In 1978, the NDKC administration, aware of the important role played by the school in the community, started a re-direction program in the college. A new course, Agri-Business, was given permit to open in 1979. This course was offered to meet the needs of the community, but the school made it certain that the re-direction would not weaken in any way NDKC's traditional policy of academic excellence.

Since 1978, the collegiate enrollment has grown gradually. When the new college building (3 stories) was first occupied for the use of the students in June 1980, the enrollment increased significantly and reached the 1,500 mark.

The Commerce, Education, and Liberal Arts programs prepared for PAASCU accreditation starting first semester of the SY 1979–1980. The preliminary visit was during the first semester of SY 1980–81 after which it was given the go-signal to prepare for the formal visit the following year.

The formal PAASCU visit was on September 22–24, 1982, and on November 16, 1982, PAASCU issued a Certificate granting NDKC a 3-year Level I accreditation status. The first Re-Accreditation visit was then made on November 25–26, 1985 after which PAASCU granted NDKC a 5-year Level II Deregulated Status as confirmed in the Certificate dated July 21, 1986. It has acquired 5-year Level II status during the succeeding PAASCU visit on January 21–22, 1992 through the Certificate of Accreditation dated December 11, 1992. This status was maintained even after the September 22–23, 1997 visit.

The High School Department also sought PAASCU accreditation and had its first visit on February 9–11, 1987. It had its formal visit on January 29–31, 1990, after which it was granted Level I status. It got the Level II status after the January 28–29, 1993 visit, and has maintained this status even after the February 2–3, 1998 re-survey visit.

The last to seek PAASCU accreditation was the Elementary Department. It underwent a preliminary visit on March 8–9, 1993, and a consultancy visit on March 6, 1995. A year later, after the February 26–27, 1996 formal visit, it was granted a 3-year accreditation. They got another 5-year re-accreditation after the October 25–26, 1999 visit.

From 1983 to 1988, NDKC became one of the implementing institutions of the NDEA-wide Accelerated Training of Teachers for Cultural Communities (ATTCC) Program, which was funded by UNICEF and CIDA. The offering of this program was one of the factors that contributed to the increase of enrollment during these years.

Library Science was offered in SY 1986–1987 as a major field in the Liberal Arts and BSE curricula.
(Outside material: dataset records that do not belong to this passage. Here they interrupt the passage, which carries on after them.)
-- ==== Sys2Proof/Laws/Memory.lean ====
section
/-!
SUPPORT. The laws of the byte memories: a read after a write, and that every write keeps the canonical form and its bounds.
-/

namespace Sys2Proof.Machine.Memory

@[simp] theorem read?_nil (a : Nat) : Memory.read? [] a = none := rfl

theorem read?_cons (k : Nat) (v : Byte) (m : Memory) (a : Nat) :
    Memory.read? ((k, v) :: m) a = if a = k then some v else Memory.read? m a := rfl

/-- A write is read at its own address, and every other address reads as before. -/
theorem read?_write (m : Memory) (a : Nat) (v : Byte) (i : Nat) :
    Memory.read? (Memory.write m a v) i = if i = a then some v else Memory.read? m i := by
  induction m with
  | nil => rfl
  | cons c m ih =>
    obtain ⟨k, x⟩ := c
    rw [Memory.write]
    by_cases h1 : a < k
    · rw [if_pos h1, read?_cons]
    · by_cases h2 : a = k
      · subst h2
        rw [if_neg h1, if_pos rfl]
        simp only [read?_cons]
        split_ifs <;> rfl
      · rw [if_neg h1, if_neg h2, read?_cons, read?_cons, ih]
        split_ifs <;> first | rfl | omega

/-- Bytes written at rising addresses are read there, and every other address reads as before. -/
theorem read?_writeBytes (m : Memory) (a : Nat) (bs : List Byte) (i : Nat) :
    Memory.read? (Memory.writeBytes m a bs) i =
      if a ≤ i ∧ i < a + bs.length then bs[i - a]? else Memory.read? m i := by
  induction bs generalizing m a with
  | nil => simp only [Memory.writeBytes, List.length_nil, Nat.add_zero]; rw [if_neg (by omega)]
  | cons b bs ih =>
    rw [Memory.writeBytes, ih, read?_write]
    simp only [List.length_cons]
    by_cases h : i = a
    · subst h; simp
    · by_cases h2 : a + 1 ≤ i ∧ i < a + 1 + bs.length
      · rw [if_pos h2, if_pos (by omega), show i - a = (i - (a + 1)) + 1 by omega, List.getElem?_cons_succ]
      · rw [if_neg h2, if_neg h, if_neg (by omega)]

/-- An entry of a memory after a write is the one written or an old one. -/
theorem mem_write {m : Memory} {a : Nat} {v : Byte} {p : Host.Cell} (h : p ∈ Memory.write m a v) :
    p = (a, v) ∨ p ∈ m := by
  induction m with
  | nil => simpa [Memory.write] using h
  | cons c m ih =>
    obtain ⟨k, x⟩ := c
    rw [Memory.write] at h
    split_ifs at h with h1 h2
    · simpa using h
    · rcases List.mem_cons.1 h with h | h
      · exact .inl h
      · exact .inr (List.mem_cons_of_mem _ h)
    · rcases List.mem_cons.1 h with h | h
      · exact .inr (h ▸ List.mem_cons_self)
      · exact (ih h).imp_right (List.mem_cons_of_mem _)

/-- A write keeps the canonical form. -/
theorem write_wf {m : Memory} (h : m.wf) (a : Nat) (v : Byte) : (Memory.write m a v).wf := by
  induction m with
  | nil => simp [Memory.write, Memory.wf]
  | cons c m ih =>
    obtain ⟨k, x⟩ := c
    obtain ⟨hk, hm⟩ := List.pairwise_cons.1 h
    rw [Memory.write]
    split_ifs with h1 h2
    · refine List.pairwise_cons.2 ⟨fun q hq => ?_, h⟩
      rcases List.mem_cons.1 hq with rfl | hq
      · exact h1
      · exact lt_trans h1 (hk q hq)
    · subst h2; exact List.pairwise_cons.2 ⟨hk, hm⟩
    · refine List.pairwise_cons.2 ⟨fun q hq => ?_, ih hm⟩
      rcases mem_write hq with rfl | hq
      · simp only; omega
      · exact hk q hq

theorem writeBytes_wf {m : Memory} (h : m.wf) (a : Nat) (bs : List Byte) : (Memory.writeBytes m a bs).wf := by
  induction bs generalizing m a with
  | nil => exact h
  | cons b bs ih => exact ih (write_wf h a b) (a + 1)

/-- An entry of a memory after bytes were written lies among the written addresses or is an old one. -/
theorem mem_writeBytes {m : Memory} {a : Nat} {bs : List Byte} {p : Host.Cell}
    (h : p ∈ Memory.writeBytes m a bs) : (a ≤ p.1 ∧ p.1 < a + bs.length) ∨ p ∈ m := by
  induction bs generalizing m a with
  | nil => exact .inr h
  | cons b bs ih =>
    rcases ih h with h | h
    · exact .inl (by simp only [List.length_cons]; omega)
    · rcases mem_write h with rfl | h
      · exact .inl (by simp)
      · exact .inr h

/-- The empty memory, which State.reset holds, has the canonical form. -/
theorem nil_wf : Memory.wf [] := List.Pairwise.nil

end Sys2Proof.Machine.Memory
end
However, in 1990, the enrolment decreased due to the gradual phase out of Junior Secretarial course, and BS Commerce major in accounting. The phasing out of BS Commerce major in Accounting was due to a new DECS policy and guidelines separating Accountancy from Commerce.

In response to the trend of the times, NDKC started to offer Associate in Computer Science (ACS) in 1991–1992. Marketing was also offered as major field for the BS Commerce, and Political Science for the Liberal Arts. In 1992–1993 it started to offer BS in Computer Science (BSCS), and BS Accountancy (BSA). Later in 1995–1996 it offered another major field to the BSC-the Financial and Managerial Accounting. Because of these developments, the trend of enrolment improved.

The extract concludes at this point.